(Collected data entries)
-- ==== Sys2Proof/Machine/Control.lean ====
section
/-! DEFINITION. Control flow CF (06 R139, R150, R151), loops LP (06 R140, R152), and `movlpc` (06 R144). -/
namespace Sys2Proof.Machine

/-! ## Transfers (R37, R137) -/

/-- The first address of a list with another CODEHI (R137). -/
def badHi (g : Group) (l : List W64) : Bool := l.any fun a => !g.sameHi a

/-- Send lanes to their targets at the end of the clause, whose headers have been checked (R37): CODEHI first (R137, R153),
then `more`, then `f` changes the group. -/
def Ctx.goTo (c : Ctx) (s : State) (ts : List (Nat × W64)) (more : List (Bool × (Cause × W64))) (f : Group → Group) : Res :=
  c.guarded ((badHi c.g (ts.map fun p => p.2), illop 0x0D) :: more)
    (.ok (c.upd s fun g =>
      let g := f g
      { g with clause := g.clause.map fun cl => { cl with targets := ts } }))

/-- Lanes with one target. -/
def toAll (l : List Nat) (a : W64) : List (Nat × W64) := l.map fun i => (i, a)

/-- `call` and `calli` refuse at trap level (R131); the link stack holds 16 (R151). -/
def Ctx.callTo (c : Ctx) (s : State) (a : W64) : Res :=
  rlxGate c s <| c.guarded [(c.g.flow.tl, illop 0x0D)] <| c.once s <|
    c.guarded [(fld a 63 52 != 0, illop 0x0D)] <|
    c.goTo s (toAll c.lanes (a &&& ~~~3#64)) [(16 ≤ c.g.ldepth, (.wovf, w64 (2 ^ 60)))] fun g =>
      { g with flow := { g.flow with
          links := { ret := c.after, step := 0 } :: g.flow.links
          fl := (List.range g.width).map fun i => if c.act.getLsbD i then g.ldepth + 1 else g.flow.fl.getD i 0 } }

/-- `br`. -/
def execBr (o : Ops) (s : State) : Out :=
  issue 0x10 0 o (fun c s => rlxGate c s (c.once s (c.goTo s (toAll c.lanes c.target) [] id))) s

/-- `jmp`: the whole lane set goes if any lane executes. -/
def execJmp (o : Ops) (s : State) : Out :=
  issue 0x10 1 o (fun c s => rlxGate c s (c.once s
    (c.goTo s (toAll (lanesOf c.w (c.cl.lanes &&& ~~~c.g.flow.exited)) c.target) [] id))) s

/-- `call`. -/
def execCall (o : Ops) (s : State) : Out := issue 0x10 2 o (fun c s => c.callTo s c.target) s

/-- `calli`. -/
def execCalli (o : Ops) (s : State) : Out := issue 0x10 3 o (fun c s => c.callTo s c.sA) s

/-- `ret` (R151). -/
def ret (c : Ctx) (s : State) : Res :=
  rlxGate c s <| c.guarded [(c.g.flow.tl, illop 0x0D)] <| c.once s <|
    match c.g.flow.links with
    | [] => .ofPair (illop 0x0D)
    | e :: _ =>
      c.goTo s (toAll c.lanes e.ret) [] fun g =>
        { g with flow := { g.flow with
            fl := (List.range g.width).map fun i => if c.act.getLsbD i then g.ldepth - 1 else g.flow.fl.getD i 0 } }

/-- `ret`. -/
def execRet (o : Ops) (s : State) : Out := issue 0x10 4 o ret s

/-- Zero registers with tag RAW. -/
def Group.zeroSlots (g : Group) (l : List Nat) : Group :=
  l.foldl (fun g n => g.setSlot (.slot n) { data := List.replicate g.width 0, tag := tRAW }) g

/-- `enter` (R151). -/
def enter (c : Ctx) (s : State) : Res :=
  let k := c.fb
  let g := c.g
  rlxGate c s <| c.guarded [(g.flow.tl, illop 0x0D)] <| c.once s <|
    c.guarded [(g.ldepth = 0 || 60 < g.topStep + k || k % 4 != 0, illop 0x0D),
             (g.budget + g.flow.lo < g.flow.wb + k + 64, (.wovf, w64 ((g.flow.wb + k + 64 - g.flow.lo - g.budget) % 1024)))]
      (.ok (c.upd s fun g =>
        let g := g.zeroSlots (g.slotsOf (g.flow.wb + 64) (g.flow.wb + 64 + k))
        { g with flow := { g.flow with
            wb := g.flow.wb + k
            links := match g.flow.links with | e :: t => { e with step := e.step + k } :: t | [] => [] } }))

/-- `enter`. -/
def execEnter (o : Ops) (s : State) : Out := issue 0x10 5 o enter s

/-- `exit`: a group with no lane left counts as arrived at a `bteam` (R123). -/
def exitOp (c : Ctx) (s : State) : Res :=
  rlxGate c s (.ok ((c.upd s fun g =>
    { g with flow := { g.flow with exited := g.flow.exited ||| c.act } }).bteamCheck c.g.team))

/-- `exit`. -/
def execExit (o : Ops) (s : State) : Out := issue 0x10 6 o exitOp s

/-- `yield`: the next issue slot goes to another ready group. -/
def execYield (o : Ops) (s : State) : Out :=
  issue 0x10 7 o (fun c s => rlxGate c s (c.once s (.ok (c.upd s fun g => { g with yielded := true })))) s

/-- `nop`. -/
def execNop (o : Ops) (s : State) : Out := issue 0x10 8 o (fun c s => rlxGate c s (.ok s)) s

/-- `trap n`: the lane set goes on to the next clause, and SWTRAP is raised with that as resume point (R150, R362). -/
def swtrap (c : Ctx) (s : State) : Res :=
  rlxGate c s <| c.once s <|
    let t := { c.trapAt .swtrap (w64 c.imm18) with clause := none, boundary := true }
    .stay ((if c.g.flow.tl then s else c.upd s fun g => g.advance c.words true).raise c.g.id t)

/-- `trap`. -/
def execTrap (o : Ops) (s : State) : Out := issue 0x10 9 o swtrap s

/-- `sys n`: the service is requested, and the group goes on (R150; DESIGN CHOICE, log entry 58). -/
def execSys (o : Ops) (s : State) : Out :=
  issue 0x10 10 o (fun c s => rlxGate c s (c.once s (.ok { s with services := s.services ++ [(c.g.id, c.imm18)] }))) s

/-- `movlpc` (R144). The headers of its lanes' targets are checked last, since no step of R43 before the tags depends on lane data
(R37, R43; DEDUCED, log entry 55). -/
def movlpc (c : Ctx) (s : State) : Res :=
  checked c s (c.needA intTags) [] <|
    c.afterHeaders (s.checkHeaders c.g (c.laneTargets.map fun p => p.2).eraseDups) fun s => c.goTo s c.laneTargets [] id

/-- `movlpc`. -/
def execMovlpc (o : Ops) (s : State) : Out := issue 0x0C 11 o movlpc s

/-! ## LP (R140, R152) -/

/-- Step over `n` instructions from an address (R22): a fault of these fetches is taken by the `loop` itself (R140; DESIGN CHOICE, log
entry 37). -/
def State.skipInstrs (s : State) (g : Group) : Nat → W64 → State × Except Res W64
  | 0, a => (s, .ok a)
  | n + 1, a =>
    match s.fetchWord g a with
    | (s, .ok w) => s.skipInstrs g n (a + w64 (4 * wordsOfLen (lenOf w)))
    | (s, f) => (s, .error (fetchRes a f s))

/-- The checks all LP minors share. -/
def lpGate (c : Ctx) (s : State) (r : Res) : Res :=
  rlxGate c s (c.guarded [(c.g.flow.tl, illop 0x0D)] (c.once s r))

/-- `loop` (R140). -/
def loopOp (c : Ctx) (s : State) : Res :=
  lpGate c s <|
    match s.skipInstrs c.g (c.cl.cnt - c.cl.pos - 1) c.after with
    | (_, .error r) => r
    | (s, .ok start) =>
      let endh := c.cl.next + w64 (4 * (c.fd * 64 + c.fb))
      let n := c.sAl
      c.guarded [(4 ≤ c.g.flow.loops.length || endh.toNat < start.toNat, illop 0x0D)]
        (.ok (c.upd s fun g => { g with flow := { g.flow with
          loops := { start := start, endh := endh, n := if n = 0 then 1 else n, fl := g.ldepth } :: g.flow.loops } }))

/-- `loop`. -/
def execLoop (o : Ops) (s : State) : Out := issue 0x11 0 o loopOp s

/-- The loop entries after `k` pops, where each belongs to the top frame. -/
def popLoops (g : Group) : Nat → List LoopEntry → Option (List LoopEntry)
  | 0, l => some l
  | _ + 1, [] => none
  | k + 1, e :: t => if e.fl = g.ldepth then popLoops g k t else none

/-- Pop `k` entries. -/
def popN (k : Option Nat) (c : Ctx) (s : State) : Res :=
  lpGate c s <|
    match k.bind fun k => popLoops c.g k c.g.flow.loops with
    | none => .ofPair (illop 0x0D)
    | some l => .ok (c.upd s fun g => { g with flow := { g.flow with loops := l } })

/-- `lbrk`. -/
def execLbrk (o : Ops) (s : State) : Out := issue 0x11 1 o (popN (some 1)) s

/-- `lcnt`. -/
def lcnt (c : Ctx) (s : State) : Res :=
  lpGate c s <|
    match c.g.flow.loops[c.fa]? with
    | none => .ofPair (illop 0x0D)
    | some e => .ok (c.putS s e.n)

/-- `lcnt`. -/
def execLcnt (o : Ops) (s : State) : Out := issue 0x11 2 o lcnt s

/-- `lpop`. -/
def execLpop (o : Ops) (s : State) : Out :=
  issue 0x11 3 o (fun c s =>
    let d := c.g.flow.loops.length
    popN (if c.fd ≤ d && c.fd < 4 then some (d - c.fd) else none) c s) s

/-! ## The boundary itself -/

/-- CLAUSE_BOUNDARY (R36, R138). -/
def execClauseBoundary (h : Header) (s : State) : Out := openClause h s

end Sys2Proof.Machine
end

• **What you are asked to do**
Between the first line of the entries above and the line with "one target. -/", both included, copy every line exactly and nothing outside that range.

• **Written solution**
-- ==== Sys2Proof/Machine/Control.lean ====
section
/-! DEFINITION. Control flow CF (06 R139, R150, R151), loops LP (06 R140, R152), and `movlpc` (06 R144). -/
namespace Sys2Proof.Machine

/-! ## Transfers (R37, R137) -/

/-- The first address of a list with another CODEHI (R137). -/
def badHi (g : Group) (l : List W64) : Bool := l.any fun a => !g.sameHi a

/-- Send lanes to their targets at the end of the clause, whose headers have been checked (R37): CODEHI first (R137, R153),
then `more`, then `f` changes the group. -/
def Ctx.goTo (c : Ctx) (s : State) (ts : List (Nat × W64)) (more : List (Bool × (Cause × W64))) (f : Group → Group) : Res :=
  c.guarded ((badHi c.g (ts.map fun p => p.2), illop 0x0D) :: more)
    (.ok (c.upd s fun g =>
      let g := f g
      { g with clause := g.clause.map fun cl => { cl with targets := ts } }))

/-- Lanes with one target. -/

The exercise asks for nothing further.